Your instructions ->
Transcribe word for word the lines below from the line with "def execPtDataWrite (v" through the line with "or during a", ends included.

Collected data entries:
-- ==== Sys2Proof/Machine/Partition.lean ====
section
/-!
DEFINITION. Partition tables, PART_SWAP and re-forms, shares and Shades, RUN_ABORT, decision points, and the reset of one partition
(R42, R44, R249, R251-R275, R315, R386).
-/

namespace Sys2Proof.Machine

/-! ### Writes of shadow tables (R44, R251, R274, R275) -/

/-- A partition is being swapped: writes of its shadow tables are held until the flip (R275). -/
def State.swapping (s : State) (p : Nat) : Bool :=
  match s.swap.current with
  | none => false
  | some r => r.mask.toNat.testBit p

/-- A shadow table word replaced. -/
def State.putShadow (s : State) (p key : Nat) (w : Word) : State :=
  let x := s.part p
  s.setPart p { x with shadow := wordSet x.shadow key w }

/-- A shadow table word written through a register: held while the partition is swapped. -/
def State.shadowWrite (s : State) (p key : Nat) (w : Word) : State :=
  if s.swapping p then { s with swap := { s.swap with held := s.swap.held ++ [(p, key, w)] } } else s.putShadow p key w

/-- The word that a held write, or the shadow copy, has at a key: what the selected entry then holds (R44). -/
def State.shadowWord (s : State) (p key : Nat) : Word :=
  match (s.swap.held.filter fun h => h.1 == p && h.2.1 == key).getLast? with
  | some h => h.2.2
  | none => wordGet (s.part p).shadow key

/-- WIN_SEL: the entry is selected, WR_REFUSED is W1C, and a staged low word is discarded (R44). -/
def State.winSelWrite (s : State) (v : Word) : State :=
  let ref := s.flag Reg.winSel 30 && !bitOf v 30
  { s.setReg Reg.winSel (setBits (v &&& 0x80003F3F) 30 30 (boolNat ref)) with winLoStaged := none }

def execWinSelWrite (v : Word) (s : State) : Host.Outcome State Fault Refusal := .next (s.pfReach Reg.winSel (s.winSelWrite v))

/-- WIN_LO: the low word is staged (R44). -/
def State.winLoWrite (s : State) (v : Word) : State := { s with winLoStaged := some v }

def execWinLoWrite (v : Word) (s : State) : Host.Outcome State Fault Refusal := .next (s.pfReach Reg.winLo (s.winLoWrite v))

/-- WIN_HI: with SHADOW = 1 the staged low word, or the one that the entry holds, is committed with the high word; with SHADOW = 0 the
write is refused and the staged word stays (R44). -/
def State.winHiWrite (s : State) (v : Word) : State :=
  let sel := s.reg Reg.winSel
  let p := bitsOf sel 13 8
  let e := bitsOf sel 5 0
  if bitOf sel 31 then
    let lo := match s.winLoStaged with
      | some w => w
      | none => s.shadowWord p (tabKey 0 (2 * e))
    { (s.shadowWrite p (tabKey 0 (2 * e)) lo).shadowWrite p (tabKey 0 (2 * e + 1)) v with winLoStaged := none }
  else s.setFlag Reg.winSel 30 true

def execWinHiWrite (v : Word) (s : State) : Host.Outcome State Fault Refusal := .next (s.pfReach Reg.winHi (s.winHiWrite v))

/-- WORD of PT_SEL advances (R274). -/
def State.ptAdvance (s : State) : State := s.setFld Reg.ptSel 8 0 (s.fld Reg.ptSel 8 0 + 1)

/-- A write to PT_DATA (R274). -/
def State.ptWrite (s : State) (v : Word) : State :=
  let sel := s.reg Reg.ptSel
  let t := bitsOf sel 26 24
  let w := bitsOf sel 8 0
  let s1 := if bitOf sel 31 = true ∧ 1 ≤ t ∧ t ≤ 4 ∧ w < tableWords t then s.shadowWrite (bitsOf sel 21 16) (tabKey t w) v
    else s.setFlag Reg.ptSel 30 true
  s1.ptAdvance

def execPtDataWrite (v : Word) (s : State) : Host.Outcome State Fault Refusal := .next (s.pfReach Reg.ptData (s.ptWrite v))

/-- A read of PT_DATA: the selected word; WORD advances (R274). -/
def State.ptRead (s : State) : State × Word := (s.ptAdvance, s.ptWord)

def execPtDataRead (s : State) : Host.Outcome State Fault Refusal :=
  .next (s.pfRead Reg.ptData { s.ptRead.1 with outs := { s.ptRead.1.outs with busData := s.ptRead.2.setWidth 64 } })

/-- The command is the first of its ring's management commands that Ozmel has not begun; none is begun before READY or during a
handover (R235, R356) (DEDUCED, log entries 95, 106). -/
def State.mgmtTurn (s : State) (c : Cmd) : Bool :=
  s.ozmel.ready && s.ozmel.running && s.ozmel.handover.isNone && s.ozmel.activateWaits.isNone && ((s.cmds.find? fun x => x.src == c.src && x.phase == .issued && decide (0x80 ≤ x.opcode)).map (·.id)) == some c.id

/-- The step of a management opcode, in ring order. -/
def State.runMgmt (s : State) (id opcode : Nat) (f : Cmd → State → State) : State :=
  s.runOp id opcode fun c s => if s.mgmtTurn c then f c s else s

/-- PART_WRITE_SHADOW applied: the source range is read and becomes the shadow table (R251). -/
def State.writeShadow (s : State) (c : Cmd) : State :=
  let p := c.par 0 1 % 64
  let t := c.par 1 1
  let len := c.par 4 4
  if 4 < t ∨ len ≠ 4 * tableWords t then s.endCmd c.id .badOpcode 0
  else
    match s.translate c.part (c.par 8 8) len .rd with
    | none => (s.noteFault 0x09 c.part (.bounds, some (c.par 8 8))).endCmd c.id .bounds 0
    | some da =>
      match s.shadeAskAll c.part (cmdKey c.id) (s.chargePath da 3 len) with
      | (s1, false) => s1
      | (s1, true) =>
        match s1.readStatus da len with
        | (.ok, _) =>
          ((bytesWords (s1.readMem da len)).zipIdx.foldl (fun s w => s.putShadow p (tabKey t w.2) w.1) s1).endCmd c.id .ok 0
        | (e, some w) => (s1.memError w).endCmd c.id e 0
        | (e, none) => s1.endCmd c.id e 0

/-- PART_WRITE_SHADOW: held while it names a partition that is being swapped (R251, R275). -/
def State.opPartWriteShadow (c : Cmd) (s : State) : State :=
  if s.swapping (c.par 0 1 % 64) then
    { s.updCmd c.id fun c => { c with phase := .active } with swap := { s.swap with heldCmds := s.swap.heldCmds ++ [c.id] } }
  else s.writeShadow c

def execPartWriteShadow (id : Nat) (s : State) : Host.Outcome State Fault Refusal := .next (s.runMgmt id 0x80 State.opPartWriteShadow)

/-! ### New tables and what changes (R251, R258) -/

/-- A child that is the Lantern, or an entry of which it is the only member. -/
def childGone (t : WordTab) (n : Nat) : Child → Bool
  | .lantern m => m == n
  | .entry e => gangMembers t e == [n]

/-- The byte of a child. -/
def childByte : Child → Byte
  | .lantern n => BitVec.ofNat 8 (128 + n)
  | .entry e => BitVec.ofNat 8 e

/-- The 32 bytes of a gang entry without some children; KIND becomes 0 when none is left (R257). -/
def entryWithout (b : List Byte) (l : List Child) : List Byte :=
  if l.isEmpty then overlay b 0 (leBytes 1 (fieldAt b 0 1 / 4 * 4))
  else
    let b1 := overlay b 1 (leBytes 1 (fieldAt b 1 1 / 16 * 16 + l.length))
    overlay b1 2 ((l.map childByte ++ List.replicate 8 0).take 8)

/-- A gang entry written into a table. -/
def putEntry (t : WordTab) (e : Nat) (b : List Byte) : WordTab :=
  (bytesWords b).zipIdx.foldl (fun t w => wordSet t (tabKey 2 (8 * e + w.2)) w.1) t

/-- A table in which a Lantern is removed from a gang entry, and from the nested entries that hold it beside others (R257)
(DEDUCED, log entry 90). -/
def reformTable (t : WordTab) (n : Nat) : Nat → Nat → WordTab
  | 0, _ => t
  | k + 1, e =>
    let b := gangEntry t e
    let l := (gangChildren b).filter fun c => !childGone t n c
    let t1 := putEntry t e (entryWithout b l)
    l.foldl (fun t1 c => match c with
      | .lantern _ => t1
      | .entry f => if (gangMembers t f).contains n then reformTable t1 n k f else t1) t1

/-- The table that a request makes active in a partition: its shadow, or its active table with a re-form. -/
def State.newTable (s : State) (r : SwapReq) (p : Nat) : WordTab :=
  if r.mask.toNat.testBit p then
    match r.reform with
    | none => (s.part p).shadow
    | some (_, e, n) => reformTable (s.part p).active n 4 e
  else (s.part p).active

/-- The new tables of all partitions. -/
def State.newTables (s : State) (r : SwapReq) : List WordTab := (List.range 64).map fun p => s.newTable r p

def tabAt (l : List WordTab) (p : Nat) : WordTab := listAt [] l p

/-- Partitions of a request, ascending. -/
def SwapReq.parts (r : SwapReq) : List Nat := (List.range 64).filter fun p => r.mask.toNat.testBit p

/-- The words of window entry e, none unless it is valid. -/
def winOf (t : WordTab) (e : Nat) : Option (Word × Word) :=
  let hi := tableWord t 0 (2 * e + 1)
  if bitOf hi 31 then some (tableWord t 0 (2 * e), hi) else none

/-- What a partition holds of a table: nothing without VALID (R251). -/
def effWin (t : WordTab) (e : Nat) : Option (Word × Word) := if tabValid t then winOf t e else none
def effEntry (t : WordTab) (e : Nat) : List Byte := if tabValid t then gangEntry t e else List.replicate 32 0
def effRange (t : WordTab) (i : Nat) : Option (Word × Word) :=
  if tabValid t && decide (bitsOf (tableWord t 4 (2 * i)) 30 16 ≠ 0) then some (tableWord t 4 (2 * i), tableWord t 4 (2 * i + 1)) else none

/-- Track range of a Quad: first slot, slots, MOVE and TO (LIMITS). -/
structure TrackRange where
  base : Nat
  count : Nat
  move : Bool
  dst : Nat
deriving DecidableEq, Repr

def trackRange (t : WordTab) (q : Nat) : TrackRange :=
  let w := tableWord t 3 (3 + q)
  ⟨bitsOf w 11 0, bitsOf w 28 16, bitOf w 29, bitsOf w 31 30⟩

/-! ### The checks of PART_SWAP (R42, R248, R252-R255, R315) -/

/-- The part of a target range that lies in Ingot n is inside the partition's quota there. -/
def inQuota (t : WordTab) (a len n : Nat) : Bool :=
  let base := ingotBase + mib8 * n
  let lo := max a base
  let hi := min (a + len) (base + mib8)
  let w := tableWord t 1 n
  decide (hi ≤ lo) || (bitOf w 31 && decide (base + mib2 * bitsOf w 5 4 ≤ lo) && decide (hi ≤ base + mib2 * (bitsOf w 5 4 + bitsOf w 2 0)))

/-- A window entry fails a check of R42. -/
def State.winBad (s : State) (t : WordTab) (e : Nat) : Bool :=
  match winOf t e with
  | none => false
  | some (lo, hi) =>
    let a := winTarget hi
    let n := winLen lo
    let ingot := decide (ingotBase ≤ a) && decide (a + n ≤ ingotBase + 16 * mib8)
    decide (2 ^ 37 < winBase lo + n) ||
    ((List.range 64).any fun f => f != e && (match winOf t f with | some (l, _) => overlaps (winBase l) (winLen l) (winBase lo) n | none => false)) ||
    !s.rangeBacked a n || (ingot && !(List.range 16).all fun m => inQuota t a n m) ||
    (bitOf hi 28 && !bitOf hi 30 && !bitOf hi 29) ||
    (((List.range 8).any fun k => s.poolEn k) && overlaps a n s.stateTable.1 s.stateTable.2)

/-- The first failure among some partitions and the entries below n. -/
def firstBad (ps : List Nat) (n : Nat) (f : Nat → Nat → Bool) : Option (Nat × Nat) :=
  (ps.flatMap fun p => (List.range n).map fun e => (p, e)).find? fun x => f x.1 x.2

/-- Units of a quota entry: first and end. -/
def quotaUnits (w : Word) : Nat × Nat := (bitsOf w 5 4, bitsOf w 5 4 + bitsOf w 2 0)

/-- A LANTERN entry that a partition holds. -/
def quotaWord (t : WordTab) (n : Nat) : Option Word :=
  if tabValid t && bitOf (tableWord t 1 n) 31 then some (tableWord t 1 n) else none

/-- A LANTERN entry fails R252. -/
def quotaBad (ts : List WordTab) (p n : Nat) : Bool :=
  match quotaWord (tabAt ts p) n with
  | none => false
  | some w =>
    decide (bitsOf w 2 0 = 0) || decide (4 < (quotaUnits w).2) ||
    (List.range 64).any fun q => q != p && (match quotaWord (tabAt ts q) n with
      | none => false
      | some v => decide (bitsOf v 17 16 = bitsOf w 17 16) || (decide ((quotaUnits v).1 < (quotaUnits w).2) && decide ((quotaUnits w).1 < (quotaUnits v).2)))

Answer to the exercise ->
def execPtDataWrite (v : Word) (s : State) : Host.Outcome State Fault Refusal := .next (s.pfReach Reg.ptData (s.ptWrite v))

/-- A read of PT_DATA: the selected word; WORD advances (R274). -/
def State.ptRead (s : State) : State × Word := (s.ptAdvance, s.ptWord)

def execPtDataRead (s : State) : Host.Outcome State Fault Refusal :=
  .next (s.pfRead Reg.ptData { s.ptRead.1 with outs := { s.ptRead.1.outs with busData := s.ptRead.2.setWidth 64 } })

/-- The command is the first of its ring's management commands that Ozmel has not begun; none is begun before READY or during a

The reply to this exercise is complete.